The imdazoline2 binding site (I2BS) is known to reside inside astrocytes. Changes in the numbers of I2BS in post mortem tissue has implicated them in a range of psychiatric conditions such as depression and addiction, along with neurodegenerative disorders such as Alzheimer's disease and Huntington's chorea. Preclinical studies have also demonstrated functional interactions with the opioid system, where I2BS ligands have been shown to affect tolerance to morphine and alleviate some of the morphine withdrawal syndrome in rats. Recently the I2BS and I2BS ligands have been shown to have some interesting analgesic effects in different models of pain.

The location of I2BS on astrocytic glial cells and the possibility that they may in some way regulate glial fibrillary acidic protein have led to increased interest into the role of I2BS and I2BS ligands in conditions characterised by marked gliosis. The number of I2BS has been shown to increase in Alzheimer's disease post mortem, and it has also been suggested that I2BS may be a marker for the severity and malignancy of human glioblastomas.

The lack of suitable imaging tools for the I2BS has meant that information regarding the number and distribution of I2BS in the brain has come from preclinical species and in vitro post-mortem studies. The recent development of [11C]BU99008 as a suitable PET ligand to quantify I2BS in vivo, enables the direct quantification of I2BS availability and regional distribution in the living human brain. In this study the investigators plan to utilise [11C]BU99008 to quantify the regional brain availability of I2BS in the human brain in vivo using PET.


Clinical Trial Description

Participants with Alzheimer's Disease (AD) (up to 8) will receive up to two PET/CT scans with 11C-BU99008, a tracer alone and then a tracer scan following the administration of idazoxan. In addition, each participant will receive a structural MRI to enable anatomical registration of the PET data. These will enable the determination of the number and regional location of the I2BS in the brain of these conditions. These data will then be compared with that found in healthy human brains. In order to realise this, 11C-BU99008 scans alone and in conjunction with the mixed I2BS/α2-adrenoceptor drug idazoxan will be used. There is evidence that the I2BS have an age related increase in density. In order to be confident that any changes in the regional density and distribution of the I2BS that is seen is due to disease and not merely aging our AD participants will be age matched with the healthy participants.
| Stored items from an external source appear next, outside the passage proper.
theorem State.treeTimeout_same {s : State} (h : s.job.treeLost = true ∨ (s.copiesLost || s.parentSilent) = false) :
    exec .treeTimeout s = .next s := by
  rw [exec_treeTimeout, execTreeTimeout, if_pos]
  obtain h | h := h <;> simp [h]

/-- The tree is lost while the one partition of the job runs its tide: the run is to stop, and without its parent the member is
cut off. -/
theorem State.treeTimeout_loses {s : State} {p : Nat} (hformed : s.job.formed = true) (hlost : s.job.treeLost = false)
    (hloss : (s.copiesLost || s.parentSilent) = true) (hparts : s.jobParts = [p]) (hst : (s.part p).st = .open_)
    (hcause : (s.part p).cause = none) (hwaits : s.NothingWaits) :
    ∃ s', exec .treeTimeout s = .next s' ∧ s'.job.treeLost = true ∧ s'.job.broken = true ∧ s.eventCount < s'.eventCount ∧
      (s.parentSilent = true → s'.job.cut = true) ∧ (s'.part p).faultBell = true ∧ (s'.part p).st = .open_ ∧
      (∃ c, (s'.part p).cause = some c ∧ c.kind = .stop ∧ c.code = 0x0504) := by
  have hpart : s.treeGone.part p = s.part p := rfl
  have hlist : s.treeGone.jobParts = [p] := hparts
  have hnow : s.treeGone.jobParts.any s.treeGone.afterDone = false := by simp [hlist, State.afterDone, hpart, hst]
  have hcount : s.eventCount < s.treeFault.eventCount := State.jobFault_eventCount_lt hnow 0x0504 4 mgmtUnit s.job.lastTide .stop 6
  obtain ⟨hfst, hfbell, hfcause⟩ : (s.treeFault.part p).st = (s.part p).st ∧ (s.treeFault.part p).faultBell = true ∧
      (s.treeFault.part p).cause = worse (s.part p).cause
        (s.treeGone.ranked p { kind := .stop, code := 0x0504, unit := mgmtUnit, act := 6 }) :=
    State.jobFault_part hlist (by rw [hpart, hst]; rfl) 0x0504 4 mgmtUnit s.job.lastTide .stop 6
  have hjob : s.treeFault.job = s.treeGone.job := (s.treeGone.jobFault_keeps 0x0504 4 mgmtUnit s.job.lastTide .stop 6).1
  have hkept : SameWaits s s.treeFault := s.treeGone.jobFault_sameWaits 0x0504 4 mgmtUnit s.job.lastTide .stop 6
  have hnone : (s.treeFault.jobParts.filter fun p => (s.treeFault.part p).st = .abandoning && (s.treeFault.part p).settled) = [] := by
    refine List.filter_eq_nil_iff.mpr fun r hr => ?_
    have hone : r ∈ s.treeGone.jobParts := State.mem_jobParts_jobFault hr
    rw [hlist, List.mem_singleton] at hone
    simp [hone, hfst, hst]
  have hnext := State.treeTimeout_acts hformed hlost hloss
  rw [hnone, each, List.foldl_nil] at hnext
  have hstands := State.goOn_fabricStands (hkept.nothingWaits hwaits)
  refine ⟨_, hnext, ?_, ?_, Nat.lt_of_lt_of_le hcount hstands.count, fun hsilent => ?_, ?_, ?_, ?_⟩
  · exact congrArg Job.treeLost (hstands.job.trans hjob)
  · exact congrArg Job.broken (hstands.job.trans hjob)
  · refine (congrArg Job.cut (hstands.job.trans hjob)).trans ?_
    rw [State.treeGone, State.parentLost_of_silent hsilent]
    exact Bool.or_true _
  · rw [hstands.part, hfbell]
  · rw [hstands.part, hfst, hst]
  · rw [hstands.part, hfcause, hcause]
    exact ⟨_, rfl, rfl, rfl⟩

/-- FABRIC_CLOCK_UNLOCK: the device runs on its own oscillator, and the event waits only where a tide is done. -/
theorem State.clockUnlock_unlocks (s : State) : s.clockUnlock.job.clockLocked = false ∧ s.clockUnlock.job.onRecovered = false ∧
    s.clockUnlock.power.refOscillator = true ∧ (s.jobParts.any s.afterDone = false → s.eventCount < s.clockUnlock.eventCount) := by
  unfold State.clockUnlock
  simp only
  obtain ⟨v, hv⟩ : ∃ v, v = ({ s with job := { s.job with clockLocked := false, onRecovered := false },
                                      power := { s.power with refOscillator := true } } : State) := ⟨_, rfl⟩
  rw [← hv, (State.jobFault_keeps _ _ _ _ _ _ _).1, State.jobFault_power]
  refine ⟨by rw [hv], by rw [hv], by rw [hv], fun hnow => ?_⟩
  have hcount := State.jobFault_eventCount_lt (s := v) (by rw [hv]; exact hnow) 0x0505 4 (unitId 0xB 0)
  rw [hv] at hcount ⊢
  exact hcount _ _ _

theorem treeSendsAndLosses : Claims.TreeSendsAndLosses := by
  intro s
  refine ⟨fun q hformed hparent hsent hdone hsets hstream hsingle => ?_, fun hsent => ?_, fun hformed hroot hsent hdone hsets =>
      State.confirmSend_sends hformed hroot hsent hdone hsets, fun hsent => ?_,
    fun p hformed hlost hloss hparts hst hcause hheld => ?_, State.treeTimeout_same, fun hformed hlocked hroot => ?_,
    fun hrec => ?_, fun hrec => ?_⟩
  · have hnext := State.doneSend_sends (State.isRoot_of_parentPort hformed hparent) hsent hdone hsets hstream hsingle
    refine ⟨_, hnext, ?_, ?_, ?_⟩
    · rw [(State.sendUp_sendsOnly _ _).job]
    · rw [(State.sendUp_sendsOnly _ _).parts]
    · rw [State.sendUp_hport_of_parent (by exact hparent)]
      rfl
  · rw [exec_doneSend, execDoneSend, if_pos (by simp [hsent])]
  · rw [exec_confirmSend, execConfirmSend, if_pos (by simp [hsent])]
  · obtain ⟨hhold, hleave, -⟩ := hheld
    exact State.treeTimeout_loses hformed hlost hloss hparts hst hcause ⟨hleave, hhold⟩
  · refine ⟨s.clockUnlock, ?_, s.clockUnlock_unlocks⟩
    rw [exec_clockLockLoss, execClockLockLoss, if_pos (by simp [hformed, hlocked, hroot])]
  · rw [exec_referenceLoss, execReferenceLoss, if_neg (by simp [hrec])]
    split
    · next hin =>
      obtain ⟨-, hrecovered, hosc, -⟩ := s.clockUnlock_unlocks
      refine ⟨_, rfl, hrecovered, hosc, fun hfree => absurd hin ?_⟩
      simp [hfree]
    · exact ⟨_, rfl, rfl, rfl, fun _ => rfl⟩
  · rw [exec_referenceLoss, execReferenceLoss, if_pos (by simp [hrec])]

/-- Settles O43: what comes up the tree goes on by `State.sendUp` with the count of the subtree; what is lost is a fault of the
job. -/
theorem treeRecordsUpAndLosses : Obligations.TreeRecordsUpAndLosses := ⟨treeRecordsUp, treeSendsAndLosses⟩

end Sys2Proof.Machine
end

section
/-!
SUPPORT. Forming a job: identity beacons, the bound of a step, and the last step (`Obligations.JobForming`).
-/

namespace Sys2Proof.Machine

theorem exec_identityBeacon (s : State) (q : Nat) (b : Beacon) : exec (.identityBeacon q b) s = execIdentityBeacon q b s := rfl
theorem exec_jobFormStepTimeout (s : State) (stop : FormStop) :
    exec (.jobFormStepTimeout stop) s = execJobFormStepTimeout stop s := rfl
theorem exec_formationComplete (s : State) (clock : Nat) (agree : Bool) (links : List (Nat × Nat)) :
    exec (.formationComplete clock agree links) s = execFormationComplete clock agree links s := rfl

/-! The command that waits for the formation (R391, R413) -/

theorem State.finish_completes {s : State} {n : Nat} (h : (s.mb n).done = false) (st : Nat) (resp buf : List Byte) (d o : Nat) :
    ((s.finish n st resp buf d o).mb n).done = true ∧ ((s.finish n st resp buf d o).mb n).status = st := by
  rw [(State.finish_eventOnly h st resp buf d o).mb, State.complete_mb_self]
  exact ⟨rfl, rfl⟩

/-! Formation fails (R349, R413) -/

/-- The job no longer forms; one that a device joins again stays formed. -/
def State.notForming (s : State) : State :=
  { s with job := { s.job with formingStep := 0, formMbx := none, joining := false, formed := s.job.formed && s.job.joining } }

/-- The job no longer forms, and JOB_FORM_FAILED says why. -/
def State.formStopped (s : State) (step cause port : Nat) : State :=
  s.notForming.raiseDev 0x0511 3 mgmtUnit (step * 2 ^ 56 + cause * 2 ^ 48 + port * 2 ^ 40)

theorem State.formStopped_eventOnly (s : State) (step cause port : Nat) : EventOnly s.notForming (s.formStopped step cause port) :=
  s.notForming.raiseDev_eventOnly _ _ _ _

theorem State.formStopped_eventCount_lt (s : State) (step cause port : Nat) :
    s.eventCount < (s.formStopped step cause port).eventCount := s.notForming.raiseDev_eventCount_lt _ _ _ _

theorem State.formFail_of_none {s : State} (h : s.job.formMbx = none) (step cause port : Nat) :
    s.formFail step cause port = s.formStopped step cause port := by
  unfold State.formFail
  simp only [h]
  rfl

theorem State.formFail_of_some {s : State} {n : Nat} (h : s.job.formMbx = some n) (step cause port : Nat) :
    s.formFail step cause port =
      (s.formStopped step cause port).failWith n (if cause = 6 then stVersion else stHw) (step * 256 + cause) := by
  unfold State.formFail
  simp only [h]
  rfl

/-- The job no longer forms, whether a command waits for it or not. -/
theorem State.formFail_fabricStands (s : State) (step cause port : Nat) :
    FabricStands (s.formStopped step cause port) (s.formFail step cause port) := by
  cases h : s.job.formMbx with
  | none =>
    rw [State.formFail_of_none h]
    exact .refl _
  | some n =>
    rw [State.formFail_of_some h]
    exact State.finish_fabricStands _ _ _ _ _ _ _

theorem State.formFail_fails (s : State) (step cause port : Nat) : (s.formFail step cause port).job.formingStep = 0 ∧
    (s.formFail step cause port).job.formMbx = none ∧
    (s.formFail step cause port).job.formed = (s.job.formed && s.job.joining) ∧
    s.eventCount < (s.formFail step cause port).eventCount := by
  have hstands := s.formFail_fabricStands step cause port
  rw [hstands.job, (s.formStopped_eventOnly step cause port).job]
  exact ⟨rfl, rfl, rfl, Nat.lt_of_lt_of_le (s.formStopped_eventCount_lt step cause port) hstands.count⟩

/-- The command that waits for the formation fails. -/
theorem State.formFail_completes {s : State} {n : Nat} (hmbx : s.job.formMbx = some n) (hdone : (s.mb n).done = false)
    (step port : Nat) {cause : Nat} (hcause : cause ≠ 6) : ((s.formFail step cause port).mb n).done = true ∧
      ((s.formFail step cause port).mb n).status = stHw := by
  rw [State.formFail_of_some hmbx, if_neg hcause]
  refine State.finish_completes ?_ _ _ _ _ _
  rw [(s.formStopped_eventOnly step cause port).mb]
  exact hdone

/-! IDENTITY_BEACON (R348, R349, R424) -/

theorem trainPort_trains {x : HPort} (h : x.calFailed = false) (q : Nat) (b : Beacon) :
    (trainPort x q b).up = true ∧ (trainPort x q b).beacon = some b := by
  rw [trainPort, if_neg (by simp [h])]
  exact ⟨rfl, rfl⟩

/-- Taking its place changes no port and raises no event. -/
theorem State.takePlace_keeps (s : State) (q : Nat) (b : Beacon) : (∀ r, (s.takePlace q b).hport r = s.hport r) ∧
    (s.takePlace q b).eventCount = s.eventCount := by
  unfold State.takePlace
  simp only
  split <;> exact ⟨fun _ => rfl, rfl⟩

theorem State.takePlace_known {s : State} (h : 4 ≤ s.job.formingStep) (q : Nat) (b : Beacon) : s.takePlace q b = s := by
  unfold State.takePlace
  simp only
  rw [if_pos]
  simp [State.coordsKnown, h]

/-- The parent's coordinates give this device its own. -/
theorem State.takePlace_places {s : State} {q : Nat} {b : Beacon} {c : Nat × Nat × Nat} (hstep : s.job.formingStep < 4)
    (hc : c = s.job.stepFrom ((q + 3) % 6) b.i b.j b.k) (hparent : s.job.parentPortAt c.1 c.2.1 c.2.2 = some q) :
    (s.takePlace q b).job.formingStep = 4 ∧
      ((s.takePlace q b).job.i, (s.takePlace q b).job.j, (s.takePlace q b).job.k) = c := by
  have hunknown : s.coordsKnown = false := by simp [State.coordsKnown, hstep]
  unfold State.takePlace
  simp only [← hc]
  rw [if_neg (by simp [hunknown, hparent])]
  exact ⟨rfl, rfl⟩

section
variable {s : State} {q : Nat} (hstep : s.job.formingStep ≠ 0) (hneeds : s.job.needsPort q = true)
  (hshut : (s.hport q).shutting = false) (hcal : (s.hport q).calFailed = false)
include hstep hneeds hshut hcal

/-- The port trains, and the beacon of another job ends the formation. -/
theorem State.identityBeacon_otherJob {b : Beacon} (hid : b.jobId ≠ s.job.id) : exec (.identityBeacon q b) s =
    .next ((s.modHport q fun x => trainPort x q b).formFail 3 2 q) := by
  rw [exec_identityBeacon, execIdentityBeacon, if_neg (by simp [hneeds, hshut, hcal]),
    if_neg (by simp [State.rejoining, hstep]), if_neg hstep]
  exact if_pos hid

theorem State.identityBeacon_unplaced {b : Beacon} (hid : b.jobId = s.job.id) (hplaced : b.placed = false) :
    exec (.identityBeacon q b) s = .next (s.modHport q fun x => trainPort x q b) := by
  rw [exec_identityBeacon, execIdentityBeacon, if_neg (by simp [hneeds, hshut, hcal]),
    if_neg (by simp [State.rejoining, hstep]), if_neg hstep]
  exact (if_neg (not_not.mpr hid)).trans (if_pos (by rw [hplaced]; rfl))

section
variable {b : Beacon} (hid : b.jobId = s.job.id) (hplaced : b.placed = true) {t : State}
  (ht : t = (s.modHport q fun x => trainPort x q b).takePlace q b)
include hid hplaced ht

theorem State.identityBeacon_placed : execIdentityBeacon q b s = match t.duplicate with
    | some r => .next (t.formFail 4 3 r)
    | none => match t.miscabled with
      | some r => .next (t.formFail 4 2 r)
      | none => .next (t.modHport q fun x => { x with farRank := t.job.rankAt b.coords }) := by
  rw [execIdentityBeacon, if_neg (by simp [hneeds, hshut, hcal]), if_neg (by simp [State.rejoining, hstep]), if_neg hstep, ht]
  exact (if_neg (not_not.mpr hid)).trans (if_neg (by rw [hplaced]; decide))

/-- A neighbour that claims the coordinates of another member ends the formation. -/
theorem State.identityBeacon_duplicate {r : Nat} (hdup : t.duplicate = some r) :
    exec (.identityBeacon q b) s = .next (t.formFail 4 3 r) := by
  rw [exec_identityBeacon, State.identityBeacon_placed hstep hneeds hshut hcal hid hplaced ht, hdup]

/-- A neighbour in another place than its port's ends the formation. -/
theorem State.identityBeacon_miscabled {r : Nat} (hdup : t.duplicate = none) (hmis : t.miscabled = some r) :
    exec (.identityBeacon q b) s = .next (t.formFail 4 2 r) := by
  rw [exec_identityBeacon, State.identityBeacon_placed hstep hneeds hshut hcal hid hplaced ht, hdup, hmis]

/-- A neighbour in its place has its rank. -/
theorem State.identityBeacon_inPlace (hdup : t.duplicate = none) (hmis : t.miscabled = none) : ∃ s',
    exec (.identityBeacon q b) s = .next s' ∧ (s'.hport q).up = true ∧ (s'.hport q).beacon = some b ∧
      (s'.hport q).farRank = t.job.rankAt b.coords ∧ s'.job = t.job := by
  obtain ⟨hup, hbeacon⟩ := trainPort_trains hcal q b
  have hport : t.hport q = trainPort (s.hport q) q b := by
    rw [ht, (State.takePlace_keeps _ q b).1]
    exact State.modHport_hport_self _ _ _
  refine ⟨t.modHport q fun x => { x with farRank := t.job.rankAt b.coords }, ?_, ?_, ?_, ?_, rfl⟩
  · rw [exec_identityBeacon, State.identityBeacon_placed hstep hneeds hshut hcal hid hplaced ht, hdup, hmis]
  · rw [State.modHport_hport_self, hport, hup]
  · rw [State.modHport_hport_self, hport, hbeacon]
  · rw [State.modHport_hport_self]
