-- ==== Sys2Proof/Word.lean ====
section
/-! DEFINITION. The word types of the MPIU (spec/00_scope.md R7, R9): 32-bit words (limbs, scalar
registers, command words) and bytes of the buffer memory. -/

namespace Sys2Proof

/-- A 32-bit word: a scalar register, a command word (R34, R80). -/
abbrev Word := BitVec 32

/-- A limb: one unsigned word of a magnitude, with `W = 32` (R7, R15). -/
abbrev Limb := BitVec 32

/-- A byte of BMEM (R49). -/
abbrev Byte := BitVec 8

/-- The number of an integer register `M0` .. `M15`: a 4-bit field, all 16 values valid (R20, R80). -/
abbrev RegNo := Fin 16

end Sys2Proof
end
Potential participants that pass an initial telephone screen will be invited to a screening visit where their eligibility to take part in the study will be determined and informed consent taken. This will be at the Imperial CRF and Imanova Ltd. The screening will consist of an interview where the study will be discussed and explained. The participants' understanding of the procedure, requirements and commitments confirmed and any questions answered before informed consent taken. In addition to this interview the participants personal details and demographics will be recorded and a psychiatric and medical history taken as well as the following:

- Semi-structured interviews/questionnaires will be completed: Mini International Neuropsychiatric Interview 5 (MINI 5), Cognitive diagnostic test for dementia (CAMCOG)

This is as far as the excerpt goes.